Different studies have shown a close relationship between diabetes and sarcopenia. However, the pathogenesis of sarcopenia in diabetes remains a challenging concept, and multiple mechanisms including oxidative injury, mitochondrial dysfunction, subclinical inflammation, and insulin resistance have been proposed to be involved in acceleration of sarcopenia in diabetic patients.
Sarcopenia is an underdiagnosed entity, partly due to lack of consensus regarding the optimal approach to diagnosis.
The European Working group on Sarcopenia in Older People (EWGSOP) recommends using the presence of both low muscle mass and low muscle function (muscle strength or physical performance) for diagnosing sarcopenia.

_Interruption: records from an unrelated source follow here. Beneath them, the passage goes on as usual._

-- ==== Sys2Proof/Machine/Run.lean ====
section
/-! DEFINITION. The run of a stream and its result (R15, R128, R131): the source's `execute(bytecode)`. -/

namespace Sys2Proof.Machine

/-- The number of whole instruction words of a stream, `STREAM_LEN div 8` (R15). -/
def wordCount (stream : List Byte) : Nat :=
  stream.length / Config.wordBytes

/-- The `j`-th instruction word of a stream: bytes `8j` to `8j + 7` (R50). -/
def wordAt (stream : List Byte) (j : Nat) : InstrWord :=
  wordOfBytes (streamRead stream (Config.wordBytes * j))

/-- `k` steps from a state. -/
def run (k : Nat) (s : State) : Result :=
  Host.Core.run Sys2Proof.core k s

/-- The source's `execute(bytecode)`: reset with the stream, `STREAM_LEN div 8` steps, then the read-out of the halted
machine (R6, R125, R128). -/
def execute (stream : List Byte) : Option (Vector Word Config.numRegs × Memory) :=
  match run (wordCount stream) (State.load stream) with
  | .next s => readOut s
  | .fault _ => none
  | .refused _ => none

end Sys2Proof.Machine
end

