/-- R131, the run: the result of `execute` is the pair the rule's `run` returns, and the rule's loop has ended there. The
rule's pseudocode is taken as the model transcribes it (log entry 17). -/
def Obligations.ExecuteRefinesTheReferenceRun : Prop :=
  ∀ (stream : List Byte) k, stream.length / 8 ≤ k →
    stream.length < (refLoop none stream k refReset).ip + 8 ∧
    ∃ s : State, execute stream = some (s.x, s.mem) ∧ s.toRef = refLoop none stream k refReset

/-- R81, one step: where every value is one of a set that holds 0, 1 and, if the word at `ip` is a load-const, its constant,
every value is one of the set afterwards. -/
def Obligations.StepAddsNoValueButTheConstant : Prop :=
  ∀ (S : Word → Prop) (s : State), S 0 → S 1 →
    (∀ rd const, s.ip + 8 ≤ s.stream.length → decodeWord (fetchWord s) = .loadConst rd const → S (constValue const)) →
    (∀ r, S (readReg s r)) → (∀ a, S (memRead s a)) →
    ∃ t, step s = .next t ∧ (∀ r, S (readReg t r)) ∧ ∀ a, S (memRead t a)

/-- R81, every run: load-const is the only source of values other than 0 and 1. -/
def Obligations.ValuesComeFromExecutedConstants : Prop :=
  ∀ (stream : List Byte) k t, run k (State.load stream) = .next t →
    (∀ r, readReg t r = 0 ∨ readReg t r = 1 ∨ LoadedBefore stream k (readReg t r)) ∧
    ∀ a, memRead t a = 0 ∨ memRead t a = 1 ∨ LoadedBefore stream k (memRead t a)

/-! ## The toolchain -/

/-- R82, R89, R99: the word of each assembler line by its operands, each cut to its field. -/
def Obligations.AssembledWordsFollowTheFormulas : Prop :=
  (∀ b c : Nat, assemble [⟨nameLoadConst, [b, c]⟩] =
    .ok ⟨bytesOfWord (BitVec.ofNat 64 (14 ||| (b % 64) <<< 4 ||| (c % 2 ^ 21) <<< 10)), []⟩) ∧
  (∀ b c d : Nat, assemble [⟨nameReadValue, [b, c, d]⟩] =
    .ok ⟨bytesOfWord (BitVec.ofNat 64 (5 ||| (b % 64) <<< 4 ||| (c % 64) <<< 10 ||| (d % 64) <<< 16)), []⟩) ∧
  (∀ b c d : Nat, assemble [⟨nameWriteValue, [b, c, d]⟩] =
    .ok ⟨bytesOfWord (BitVec.ofNat 64 (3 ||| (b % 64) <<< 4 ||| (c % 64) <<< 10 ||| (d % 64) <<< 16)), []⟩) ∧
  ∀ b c d : Nat, assemble [⟨nameGreaterOrEqual, [b, c, d]⟩] =
    .ok ⟨bytesOfWord (BitVec.ofNat 64 (10 ||| (b % 64) <<< 4 ||| (c % 2 ^ 28) <<< 10 ||| (d % 64) <<< 38)), []⟩

/-- R66, R67: assembling two sequences after each other concatenates their bytes, and fails when either fails; an unknown
operation name gives no bytes. That the diagnostics are a list, and an unknown name's diagnostic the name itself, is the
model's choice: the text of a diagnostic is not given (N14; log entry 12). -/
def Obligations.AssemblyConcatenates : Prop :=
  (∀ ts us out out', assemble ts = .ok out → assemble us = .ok out' →
    assemble (ts ++ us) = .ok ⟨out.bytes ++ out'.bytes, out.diagnostics ++ out'.diagnostics⟩) ∧
  (∀ ts us e, assemble ts = .error e ∨ assemble us = .error e → ∃ e', assemble (ts ++ us) = .error e') ∧
  ∀ t : AsmTuple, t.name ∉ [nameLoadConst, nameReadValue, nameWriteValue, nameGreaterOrEqual] →
    assemble [t] = .ok ⟨[], [t.name]⟩

/-- R67: one line that does not parse, because an operand is no base-10 integer, fails the whole assembly. R67 says so of a
malformed integer operand; that it is so on a line with an unknown name too, that an empty token or a leading plus sign is
malformed, and where a line ends and which lines are blank, are the model's choices (log entry 12, DESIGN CHOICE). -/
def Obligations.MalformedLineFailsTheAssembly : Prop :=
  ∀ text line e, line ∈ splitText '\n' text → parseLine line = .error e →
    ∃ e', assembleText text = .error e'

/-- R107: every word of an assembled program has one of the four opcodes, and the program is whole words. -/
def Obligations.AssemblerEmitsOnlyTheFourOpcodes : Prop :=
  ∀ ts out, assemble ts = .ok out →
    out.bytes.length % 8 = 0 ∧
    ∀ j, j < out.bytes.length / 8 →
      canonicalWord (wordAt out.bytes j) = true ∧ decodeWord (wordAt out.bytes j) ∉ noOpInstrs

/-- R69: a word with an unrecognized opcode has no spelling; every other word has one, and assembling it gives the word's 8
bytes exactly when the word was canonical. The spelling is the spec's decision D15 (e), and the text's conventions are
those of log entry 12 (DESIGN CHOICE). -/
def Obligations.AssemblyOfDisassemblyIsTheCanonicalWord : Prop :=
  ∀ w : InstrWord,
    (disassemble w = none ↔ decodeWord w ∈ noOpInstrs) ∧
    ∀ text, disassemble w = some text → (assembleText text = .ok ⟨bytesOfWord w, []⟩ ↔ canonicalWord w = true)
end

The treatment of sarcopenia in diabetics requires a multifocal approach including combinations of resistance exercise with dietary supplements, hormone replacement, anti-inflammatory and other pharmacological treatment e.g. ACE inhibitors.
Our work was a comparative cross-sectional study to assess sarcopenia in diabetic and non-diabetic patients.
A total number of 260 elderly aged ≥ 65years were recruited to the study and divided into two equal groups, 130 of them were non diabetics (58 were male) and 130 were diabetics.
The diabetic group was subdivided according to HbA1C into controlled and uncontrolled groups:
a- Controlled diabetics (HbA1C≤7.5%): include 32 males and 33 females.
b- Uncontrolled diabetics (HbA1C>7.5%): include 31 males and 34 females.
All participants were informed about the aims and the procedures of the study and signed an informed consent form prior to beginning.
All subjects of this study were subjected to thorough full history intake (with assessment of nutrition by Mini Nutritional Assessment scale), general examination and anthropometric measurements (mid upper arm, mid calf and waist circumferences and body mass index).
Muscle mass was assessed by bioelectrical impedance analysis (BIA), muscle strength was assessed by hand grip strength (HGS) and physical performance was assessed by 4 meters walking speed test & The EWGSOP definition was used to diagnose sarcopenia.
All subjects of this study were also subjected to laboratory investigations including CBC, liver function tests, kidney functon tests, coagulation profile, fasting blood sugar, total cholesterol, triglycerides and HbA1C.
Our results showed that the prevalence of sarcopenia in the elderly diabetics and non-diabetics was 37.7 and 15.4%, respectively and was greater in both men and women with diabetes than in non- diabetic counterparts (38.1% vs 20.7% in men and 37.3% vs 11.1% in women).
As regards the impact of glycemic control on sarcopenia, our study revealed that the prevalence of sarcopenia in controlled diabetics was significantly lower than in uncontrolled diabetics (26.2 vs 49.2%).
Our study detected that sarcopenia increases with aging and with low body mass index.
Sarcopenia in our study was negatively correlated with serum albumin, hemoglobin and nutritional status.
As regards muscle mass in our study, it was significantly lower in diabetics than in non-diabetics (15.06 ± 2.20 vs 15.39 ± 1.66 kg/m2) and significantly lower in uncontrolled diabetics than in controlled diabetics (14.47 ± 2.17 vs 15.64 ± 2.1 kg/m2).
As regards muscle strength in our study, it was significantly lower in diabetics than in non-diabetics (18.83 ± 6.43 vs 26.61 ± 9.97 kg) but no significant difference in muscle strength was found between controlled diabetics and uncontrolled diabetics.
As regards gait speed in our study, older adults with type 2 diabetes were associated with slower walking than non-diabetics (0.74 ± 0.2 vs 0.96 ± 0.2 m/s). Moreover, gait speed was significantly lower in uncontrolled diabetics than in controlled diabetics (0.68 ± 0.2 vs 0.8 ± 0.17 m/s) and was inversely correlated with HbA1C (r= -0.273, p=0.002).
Our study revealed a positive correlaion between hemoglobin and each of muscle mass, muscle strength and physical performance.
We recommend good control of DM to help to improve the muscle function and/or delaying the occurrence of sarcopenia in diabetics.
Future studies on large number of elderly are recommended to assess the results of our study and to test the effects of various treatment modalities for sarcopenia.